# Your goal
Go through the following data and transcribe exactly the stretch of lines from the one holding "s with notice" to the one holding "(R167, R169) -/", both included.

[Stored items]
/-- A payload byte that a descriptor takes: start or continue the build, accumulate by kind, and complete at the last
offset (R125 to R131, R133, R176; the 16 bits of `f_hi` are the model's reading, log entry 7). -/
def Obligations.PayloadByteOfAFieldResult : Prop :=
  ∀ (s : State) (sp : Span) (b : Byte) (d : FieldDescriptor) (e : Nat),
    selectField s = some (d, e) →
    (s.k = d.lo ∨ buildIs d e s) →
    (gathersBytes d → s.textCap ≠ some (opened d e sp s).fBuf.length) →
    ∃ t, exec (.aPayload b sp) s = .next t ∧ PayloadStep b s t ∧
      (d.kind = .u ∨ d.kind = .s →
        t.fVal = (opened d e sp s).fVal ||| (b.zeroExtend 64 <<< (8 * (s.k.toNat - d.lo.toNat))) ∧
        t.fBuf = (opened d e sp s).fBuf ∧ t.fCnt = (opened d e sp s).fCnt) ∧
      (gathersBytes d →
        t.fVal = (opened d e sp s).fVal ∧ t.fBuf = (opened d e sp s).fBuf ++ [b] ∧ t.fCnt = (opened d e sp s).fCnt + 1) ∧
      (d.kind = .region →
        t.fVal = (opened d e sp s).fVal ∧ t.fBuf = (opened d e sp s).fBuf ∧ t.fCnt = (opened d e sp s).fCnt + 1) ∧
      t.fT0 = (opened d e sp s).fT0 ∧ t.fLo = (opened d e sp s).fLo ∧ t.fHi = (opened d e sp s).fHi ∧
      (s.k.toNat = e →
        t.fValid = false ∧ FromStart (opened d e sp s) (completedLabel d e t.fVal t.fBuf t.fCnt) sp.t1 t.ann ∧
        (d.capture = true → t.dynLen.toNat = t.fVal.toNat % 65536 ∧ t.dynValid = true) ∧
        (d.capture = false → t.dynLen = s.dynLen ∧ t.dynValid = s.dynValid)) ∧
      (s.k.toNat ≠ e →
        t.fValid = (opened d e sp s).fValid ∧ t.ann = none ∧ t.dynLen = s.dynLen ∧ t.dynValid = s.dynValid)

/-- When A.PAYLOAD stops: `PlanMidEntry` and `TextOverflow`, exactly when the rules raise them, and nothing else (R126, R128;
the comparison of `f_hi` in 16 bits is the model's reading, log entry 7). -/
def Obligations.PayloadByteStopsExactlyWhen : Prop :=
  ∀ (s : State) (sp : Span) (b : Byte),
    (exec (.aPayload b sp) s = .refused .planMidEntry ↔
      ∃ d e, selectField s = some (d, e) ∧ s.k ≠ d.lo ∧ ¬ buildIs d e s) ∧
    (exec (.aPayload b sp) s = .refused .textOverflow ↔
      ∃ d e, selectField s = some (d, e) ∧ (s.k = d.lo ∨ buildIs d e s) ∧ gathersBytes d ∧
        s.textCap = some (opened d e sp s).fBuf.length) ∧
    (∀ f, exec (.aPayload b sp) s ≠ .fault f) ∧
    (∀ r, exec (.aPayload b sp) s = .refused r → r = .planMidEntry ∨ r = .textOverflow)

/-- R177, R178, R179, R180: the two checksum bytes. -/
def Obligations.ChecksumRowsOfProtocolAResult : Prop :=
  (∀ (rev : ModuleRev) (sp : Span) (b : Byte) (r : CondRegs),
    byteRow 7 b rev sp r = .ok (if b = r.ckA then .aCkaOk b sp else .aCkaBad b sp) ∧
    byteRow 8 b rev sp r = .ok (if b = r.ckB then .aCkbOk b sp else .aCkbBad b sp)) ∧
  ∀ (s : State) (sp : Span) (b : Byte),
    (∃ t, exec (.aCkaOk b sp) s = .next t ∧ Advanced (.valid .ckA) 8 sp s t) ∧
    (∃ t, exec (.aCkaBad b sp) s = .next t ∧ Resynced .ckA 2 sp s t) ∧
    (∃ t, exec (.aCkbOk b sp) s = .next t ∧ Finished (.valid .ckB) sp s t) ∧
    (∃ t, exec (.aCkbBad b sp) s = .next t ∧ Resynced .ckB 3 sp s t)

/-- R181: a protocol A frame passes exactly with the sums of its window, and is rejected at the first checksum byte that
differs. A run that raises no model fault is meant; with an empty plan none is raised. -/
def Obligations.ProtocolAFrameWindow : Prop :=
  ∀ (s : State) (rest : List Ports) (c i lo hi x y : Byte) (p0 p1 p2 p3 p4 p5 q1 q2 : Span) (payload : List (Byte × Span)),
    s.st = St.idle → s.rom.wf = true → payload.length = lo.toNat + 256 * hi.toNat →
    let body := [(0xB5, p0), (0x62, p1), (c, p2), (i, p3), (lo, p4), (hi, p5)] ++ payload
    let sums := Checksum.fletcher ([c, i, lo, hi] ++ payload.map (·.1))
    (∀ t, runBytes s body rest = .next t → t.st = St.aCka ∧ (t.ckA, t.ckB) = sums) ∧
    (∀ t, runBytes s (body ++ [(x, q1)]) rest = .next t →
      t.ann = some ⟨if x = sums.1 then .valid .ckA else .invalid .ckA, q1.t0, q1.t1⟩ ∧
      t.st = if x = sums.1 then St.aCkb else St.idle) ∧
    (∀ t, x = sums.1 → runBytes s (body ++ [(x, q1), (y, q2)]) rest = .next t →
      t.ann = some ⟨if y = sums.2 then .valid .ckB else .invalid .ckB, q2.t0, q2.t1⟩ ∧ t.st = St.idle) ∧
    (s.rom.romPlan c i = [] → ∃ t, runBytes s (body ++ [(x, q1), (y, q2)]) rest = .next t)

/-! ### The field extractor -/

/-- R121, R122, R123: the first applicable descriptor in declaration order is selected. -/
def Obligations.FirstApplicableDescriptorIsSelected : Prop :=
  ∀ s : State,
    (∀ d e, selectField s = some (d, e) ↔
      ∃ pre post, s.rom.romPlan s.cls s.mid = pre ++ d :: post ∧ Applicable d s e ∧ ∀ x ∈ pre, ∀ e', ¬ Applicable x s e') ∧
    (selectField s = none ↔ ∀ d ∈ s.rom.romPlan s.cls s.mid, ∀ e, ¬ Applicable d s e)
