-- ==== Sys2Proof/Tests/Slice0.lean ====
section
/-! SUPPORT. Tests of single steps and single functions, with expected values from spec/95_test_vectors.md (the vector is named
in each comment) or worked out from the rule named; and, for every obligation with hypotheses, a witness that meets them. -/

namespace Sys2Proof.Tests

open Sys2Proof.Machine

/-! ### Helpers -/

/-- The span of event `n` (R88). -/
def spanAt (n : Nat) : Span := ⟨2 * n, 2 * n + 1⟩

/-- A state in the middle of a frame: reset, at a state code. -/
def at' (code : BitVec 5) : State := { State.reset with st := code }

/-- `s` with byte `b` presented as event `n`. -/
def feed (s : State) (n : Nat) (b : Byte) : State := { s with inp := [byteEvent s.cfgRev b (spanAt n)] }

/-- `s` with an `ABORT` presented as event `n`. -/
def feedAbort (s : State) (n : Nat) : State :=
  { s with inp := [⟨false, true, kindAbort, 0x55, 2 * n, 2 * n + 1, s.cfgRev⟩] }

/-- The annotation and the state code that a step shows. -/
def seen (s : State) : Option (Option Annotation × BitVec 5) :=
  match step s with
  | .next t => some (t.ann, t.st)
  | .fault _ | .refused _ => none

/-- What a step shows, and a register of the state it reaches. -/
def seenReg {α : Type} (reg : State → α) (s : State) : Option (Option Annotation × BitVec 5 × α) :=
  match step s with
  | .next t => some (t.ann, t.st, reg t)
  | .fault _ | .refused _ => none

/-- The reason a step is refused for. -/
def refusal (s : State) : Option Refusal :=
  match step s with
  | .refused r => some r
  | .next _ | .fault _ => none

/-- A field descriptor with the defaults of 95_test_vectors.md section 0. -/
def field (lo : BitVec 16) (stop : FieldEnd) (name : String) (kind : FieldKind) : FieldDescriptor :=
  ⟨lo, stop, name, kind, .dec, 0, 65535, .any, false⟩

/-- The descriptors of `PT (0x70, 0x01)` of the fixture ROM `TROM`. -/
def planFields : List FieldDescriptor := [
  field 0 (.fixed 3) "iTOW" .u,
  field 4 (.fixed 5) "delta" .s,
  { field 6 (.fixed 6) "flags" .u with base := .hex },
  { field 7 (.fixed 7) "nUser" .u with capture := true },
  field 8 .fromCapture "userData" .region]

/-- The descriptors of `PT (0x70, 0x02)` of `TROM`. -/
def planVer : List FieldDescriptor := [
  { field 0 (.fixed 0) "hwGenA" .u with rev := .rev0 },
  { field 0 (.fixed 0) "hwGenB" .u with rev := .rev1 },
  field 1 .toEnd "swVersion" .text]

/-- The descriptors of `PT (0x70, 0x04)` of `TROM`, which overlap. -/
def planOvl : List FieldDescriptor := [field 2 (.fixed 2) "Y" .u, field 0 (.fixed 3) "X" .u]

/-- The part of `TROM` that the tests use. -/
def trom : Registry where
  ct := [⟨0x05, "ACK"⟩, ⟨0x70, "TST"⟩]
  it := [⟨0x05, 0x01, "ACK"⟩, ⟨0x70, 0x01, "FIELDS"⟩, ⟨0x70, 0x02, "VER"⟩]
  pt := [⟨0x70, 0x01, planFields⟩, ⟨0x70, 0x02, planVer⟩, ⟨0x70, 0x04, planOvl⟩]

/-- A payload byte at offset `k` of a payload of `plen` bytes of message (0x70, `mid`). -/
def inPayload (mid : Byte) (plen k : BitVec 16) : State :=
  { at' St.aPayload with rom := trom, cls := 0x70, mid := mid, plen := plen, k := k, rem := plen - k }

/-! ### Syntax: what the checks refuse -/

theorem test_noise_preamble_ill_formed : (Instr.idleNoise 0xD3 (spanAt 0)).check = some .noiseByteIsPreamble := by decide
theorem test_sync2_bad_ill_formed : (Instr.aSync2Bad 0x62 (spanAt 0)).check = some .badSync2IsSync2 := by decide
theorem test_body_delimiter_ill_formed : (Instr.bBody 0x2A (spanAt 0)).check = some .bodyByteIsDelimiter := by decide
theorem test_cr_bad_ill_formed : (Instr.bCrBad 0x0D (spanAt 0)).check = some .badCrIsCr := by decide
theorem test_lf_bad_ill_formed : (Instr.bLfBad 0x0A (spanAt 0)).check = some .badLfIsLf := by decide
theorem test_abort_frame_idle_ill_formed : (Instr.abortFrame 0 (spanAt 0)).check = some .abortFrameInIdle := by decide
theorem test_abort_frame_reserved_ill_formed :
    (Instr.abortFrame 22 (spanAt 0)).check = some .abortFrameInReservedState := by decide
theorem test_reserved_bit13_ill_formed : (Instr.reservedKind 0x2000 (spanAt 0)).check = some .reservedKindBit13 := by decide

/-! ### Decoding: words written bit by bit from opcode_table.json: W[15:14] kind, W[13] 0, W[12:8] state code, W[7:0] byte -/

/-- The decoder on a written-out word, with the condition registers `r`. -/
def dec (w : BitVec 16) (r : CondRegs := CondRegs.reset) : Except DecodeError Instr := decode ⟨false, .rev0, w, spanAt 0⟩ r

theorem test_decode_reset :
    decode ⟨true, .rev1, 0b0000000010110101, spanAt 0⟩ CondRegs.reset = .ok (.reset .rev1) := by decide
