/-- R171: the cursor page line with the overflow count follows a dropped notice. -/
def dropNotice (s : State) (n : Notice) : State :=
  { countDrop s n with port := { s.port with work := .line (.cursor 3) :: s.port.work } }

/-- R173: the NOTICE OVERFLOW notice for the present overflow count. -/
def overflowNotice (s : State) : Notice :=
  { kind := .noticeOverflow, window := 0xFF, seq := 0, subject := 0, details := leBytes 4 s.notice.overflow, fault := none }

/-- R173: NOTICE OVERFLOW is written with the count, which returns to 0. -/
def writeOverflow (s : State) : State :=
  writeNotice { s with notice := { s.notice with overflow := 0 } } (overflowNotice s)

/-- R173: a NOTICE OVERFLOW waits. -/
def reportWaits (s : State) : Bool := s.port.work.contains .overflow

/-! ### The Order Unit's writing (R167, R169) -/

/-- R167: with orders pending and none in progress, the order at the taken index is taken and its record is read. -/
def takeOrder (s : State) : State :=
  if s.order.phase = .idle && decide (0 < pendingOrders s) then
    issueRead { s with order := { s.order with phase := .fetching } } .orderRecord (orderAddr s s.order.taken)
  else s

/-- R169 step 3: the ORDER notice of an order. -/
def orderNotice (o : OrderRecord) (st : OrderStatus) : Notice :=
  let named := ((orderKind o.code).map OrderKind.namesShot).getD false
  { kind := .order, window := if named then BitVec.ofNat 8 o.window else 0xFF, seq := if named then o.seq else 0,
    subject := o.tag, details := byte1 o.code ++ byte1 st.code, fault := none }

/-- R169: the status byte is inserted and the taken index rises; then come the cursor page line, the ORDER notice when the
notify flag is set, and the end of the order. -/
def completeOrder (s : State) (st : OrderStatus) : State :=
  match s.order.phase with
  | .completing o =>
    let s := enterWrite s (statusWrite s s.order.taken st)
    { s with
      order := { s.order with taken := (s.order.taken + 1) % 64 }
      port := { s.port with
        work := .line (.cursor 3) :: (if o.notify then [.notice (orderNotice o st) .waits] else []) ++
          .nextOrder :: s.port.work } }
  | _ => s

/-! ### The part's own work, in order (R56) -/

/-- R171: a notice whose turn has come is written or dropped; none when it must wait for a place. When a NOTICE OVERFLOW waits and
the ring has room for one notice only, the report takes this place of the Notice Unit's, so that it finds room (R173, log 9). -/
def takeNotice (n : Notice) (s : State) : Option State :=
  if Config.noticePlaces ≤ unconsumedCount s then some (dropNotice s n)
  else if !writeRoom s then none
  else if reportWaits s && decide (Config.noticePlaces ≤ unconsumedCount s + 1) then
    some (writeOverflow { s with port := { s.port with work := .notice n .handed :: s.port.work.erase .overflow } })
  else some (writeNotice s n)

# Result of this task
  writeNotice { s with notice := { s.notice with overflow := 0 } } (overflowNotice s)

/-- R173: a NOTICE OVERFLOW waits. -/
def reportWaits (s : State) : Bool := s.port.work.contains .overflow

/-! ### The Order Unit's writing (R167, R169) -/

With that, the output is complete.